If you're using a managed Kubernetes service, your cloud provider will typically give you these for free and just charge you for the...⬇️
They are totally obedient, taking any order without question
These are the rank-and-file clone soldiers that do the grunt work. They do as their Kube masters command, running your actual applications.
Typically they're just VMs in the cloud somewhere - but any Linux machine will do.
The command-line frontend for managing Kubernetes clusters
kubectl is nothing more than a friendly CLI that fires off HTTP requests to the master node. You can install it on your laptop and make requests to any Kubernetes cluster you control, or you can ssh into your server and do it directly from there. Where you kubectl is up to you.
Telling Kubernetes what kind of infrastructure you want is a little complicated, and you don't wanna spend hours typing out long, hard-to-reproduce commands- which is why we have...⬇️
The config files you feed into kubectl
These are great 'cause you can version-control them and do everything that entails. Yes, you can CI/CD your entire production infrastructure simply by pushing to master now. Pretty neat, huh?
They're not actually read directly by the master node, however; they just get serialized and blasted into the...⬇️
How the whole damn cluster works
This is exactly what it sounds like. It's a REST api running on the master node that actually does the control work.
Now, as we all know, API's don't work without a database, which brings us to...⬇️
The Linux Registry. Sigh. Yes, one now exists.
Named sentimentally after the classic UNIX
/etc settings folder,
etcd is a the key-value database the API server hits to store and retrieve the cluster's settings.
You care about etcd.
It's a big red juicy target with "hack me" spraypainted all over it. By default, this is where
secrets get stored, but you really don't wanna do this, since they get stored in plaintext.
You need somewhere to store those passwords & API keys!
Secrets are exactly what they sound like. If you have something to hide (hint, if you're running Kubernetes, you do) it's a secret.
You could keep storing your production Postgres password in plaintext in a configuration file on disk...
But that's...err...what's the phrase...?
...a really f*cking bad idea?
You got options for this. Each cloud provider has its' own in-house solution, but there exist others that you can use on-prem, like Hashicorp's Vault.
A Kubernetes-optimized reverse proxy
If you've ever used a reverse proxy for load-balencing or handling TLS...you already basically know how this works. The ingress controller ingests incoming requests (or plain old TCP packets, if you're playing on L4) and funnels them into your containers as you wish.
Some big names here are Traefik, Nginx, Istio and HAproxy. Each of these provide a specialized build of their respective packages optimized to tango with the Kubernetes API.
They're not like Wordpress plugins, I promise!

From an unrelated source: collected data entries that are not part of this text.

/-- Bytes of a die's banks as a master reads them; what the part's own tables read as is not specified and is free (R178,
assumption 16). -/
def rdBanks (s : State) (d a n : Nat) : List Byte × State :=
  let own := (List.range n).any (fun j => ownTable (a + j))
  let free := (drawBytes s n).1
  ((List.range n).map (fun j => if ownTable (a + j) then free.getD j 0 else rd s.banks (2 ^ 23 * d + a + j)),
   if own then { s with free := s.free + n } else s)

/-! ### Numbers of units -/

/-- Physical clause `k` of die `d` as a table number. -/
def clauseIx (d k : Nat) : Nat := 66 * d + k

/-- A cell's table number. -/
def cellIx (ci : CellId) : Nat := 16 * clauseIx ci.die ci.clause + ci.cell

/-- Cell `c` of a clause given by its table number. -/
def cellOfIx (x c : Nat) : Nat := 16 * x + c

/-- Whether an index lies within the member (R1, R3). -/
def dieOk (s : State) (d : Nat) : Bool := d < s.part.dies

/-- Axes 2*d and 2*d + 1 belong to die `d`. -/
def axisOk (s : State) (a : Nat) : Bool := a < 2 * s.part.dies

/-- Head channels of the member: 32 for each die (R1). -/
def headOk (s : State) (h : Nat) : Bool := h < 32 * s.part.dies

/-- Package nozzles of the member: 131,072 for each die (R1). -/
def nozzleOk (s : State) (n : Nat) : Bool := n < 131072 * s.part.dies

/-! ### Records of State by number -/

def clauseAt (s : State) (x : Nat) : Clause := sget {} s.clauses x
def setClause (s : State) (x : Nat) (c : Clause) : State := { s with clauses := sput {} s.clauses x c }
def modClause (s : State) (x : Nat) (f : Clause → Clause) : State := setClause s x (f (clauseAt s x))

def cellAt (s : State) (i : Nat) : Cell := sget {} s.cells i
def setCell (s : State) (i : Nat) (c : Cell) : State := { s with cells := sput {} s.cells i c }
def modCell (s : State) (i : Nat) (f : Cell → Cell) : State := setCell s i (f (cellAt s i))

def rowAt (s : State) (r : Nat) : Row := sget {} s.rows r
def setRow (s : State) (r : Nat) (x : Row) : State := { s with rows := sput {} s.rows r x }
def modRow (s : State) (r : Nat) (f : Row → Row) : State := setRow s r (f (rowAt s r))

def headAt (s : State) (h : Nat) : HeadCh := sget {} s.heads h
def setHead (s : State) (h : Nat) (x : HeadCh) : State := { s with heads := sput {} s.heads h x }
def modHead (s : State) (h : Nat) (f : HeadCh → HeadCh) : State := setHead s h (f (headAt s h))

def encAt (s : State) (e : Nat) : Encoder := sget {} s.encs e
def setEnc (s : State) (e : Nat) (x : Encoder) : State := { s with encs := sput {} s.encs e x }
def modEnc (s : State) (e : Nat) (f : Encoder → Encoder) : State := setEnc s e (f (encAt s e))

def linkIx (d l : Nat) : Nat := 8 * d + l
def linkAt (s : State) (i : Nat) : Link := sget {} s.links i
def setLink (s : State) (i : Nat) (x : Link) : State := { s with links := sput {} s.links i x }
def modLink (s : State) (i : Nat) (f : Link → Link) : State := setLink s i (f (linkAt s i))

def laneAt (s : State) (i : Nat) : Lane := sget {} s.lanes i
def setLane (s : State) (i : Nat) (x : Lane) : State := { s with lanes := sput {} s.lanes i x }
def modLane (s : State) (i : Nat) (f : Lane → Lane) : State := setLane s i (f (laneAt s i))

def eyeAt (s : State) (d : Nat) : Eye := sget {} s.eyes d
def setEye (s : State) (d : Nat) (x : Eye) : State := { s with eyes := sput {} s.eyes d x }

def ddrAt (s : State) (i : Nat) : DdrCh := sget {} s.ddr i
def setDdr (s : State) (i : Nat) (x : DdrCh) : State := { s with ddr := sput {} s.ddr i x }
def modDdr (s : State) (i : Nat) (f : DdrCh → DdrCh) : State := setDdr s i (f (ddrAt s i))

def dmaIx (d c : Nat) : Nat := 32 * d + c
def dmaAt (s : State) (i : Nat) : DmaCh := sget {} s.dma i
def setDma (s : State) (i : Nat) (x : DmaCh) : State := { s with dma := sput {} s.dma i x }
def modDma (s : State) (i : Nat) (f : DmaCh → DmaCh) : State := setDma s i (f (dmaAt s i))

def dmaDieAt (s : State) (d : Nat) : DmaDie := sget {} s.dmaDie d
def setDmaDie (s : State) (d : Nat) (x : DmaDie) : State := { s with dmaDie := sput {} s.dmaDie d x }

def scrubAt (s : State) (d : Nat) : Scrub := sget {} s.scrubs d
def setScrub (s : State) (d : Nat) (x : Scrub) : State := { s with scrubs := sput {} s.scrubs d x }
def modScrub (s : State) (d : Nat) (f : Scrub → Scrub) : State := setScrub s d (f (scrubAt s d))

def marchAt (s : State) (d : Nat) : March := sget {} s.marches d
def setMarch (s : State) (d : Nat) (x : March) : State := { s with marches := sput {} s.marches d x }
def modMarch (s : State) (d : Nat) (f : March → March) : State := setMarch s d (f (marchAt s d))

def evqAt (s : State) (i : Nat) : EvQueue := sget {} s.evqs i
def setEvq (s : State) (i : Nat) (x : EvQueue) : State := { s with evqs := sput {} s.evqs i x }

def compAt (s : State) (d : Nat) : Compressor := sget {} s.comps d
def setComp (s : State) (d : Nat) (x : Compressor) : State := { s with comps := sput {} s.comps d x }
def modComp (s : State) (d : Nat) (f : Compressor → Compressor) : State := setComp s d (f (compAt s d))

def portAt (s : State) (i : Nat) : Port := sget {} s.ports i
def setPort (s : State) (i : Nat) (x : Port) : State := { s with ports := sput {} s.ports i x }
def modPort (s : State) (i : Nat) (f : Port → Port) : State := setPort s i (f (portAt s i))

def axisAt (s : State) (a : Nat) : Axis := sget {} s.axes a
def setAxis (s : State) (a : Nat) (x : Axis) : State := { s with axes := sput {} s.axes a x }
def modAxis (s : State) (a : Nat) (f : Axis → Axis) : State := setAxis s a (f (axisAt s a))

def svcAt (s : State) (g : Nat) : Group := sget {} s.svc g
def setSvc (s : State) (g : Nat) (x : Group) : State := { s with svc := sput {} s.svc g x }
def modSvc (s : State) (g : Nat) (f : Group → Group) : State := setSvc s g (f (svcAt s g))

def mgtAt (s : State) (d : Nat) : Mgt := sget {} s.mgt d
def setMgt (s : State) (d : Nat) (x : Mgt) : State := { s with mgt := sput {} s.mgt d x }
def modMgt (s : State) (d : Nat) (f : Mgt → Mgt) : State := setMgt s d (f (mgtAt s d))

def sqAt (s : State) (c : Nat) : Sq := sget {} s.sqs c
def setSq (s : State) (c : Nat) (x : Sq) : State := { s with sqs := sput {} s.sqs c x }
def modSq (s : State) (c : Nat) (f : Sq → Sq) : State := setSq s c (f (sqAt s c))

Kubernetes uses software-defined networking to facilitate communication between containers. Network plugins are basically virtual routers/firewalls that you install in your cluster to let the containers talk to each other.
The Kubernetes package manager
Remember how I told you before that "stateless" was a lie? Well, here you go. We've come full circle, from
apt install $packagename to
helm install $packagename. Go figure.
Help packages, called
charts, help with deploying prebuilt applications on Kubernetes quickly.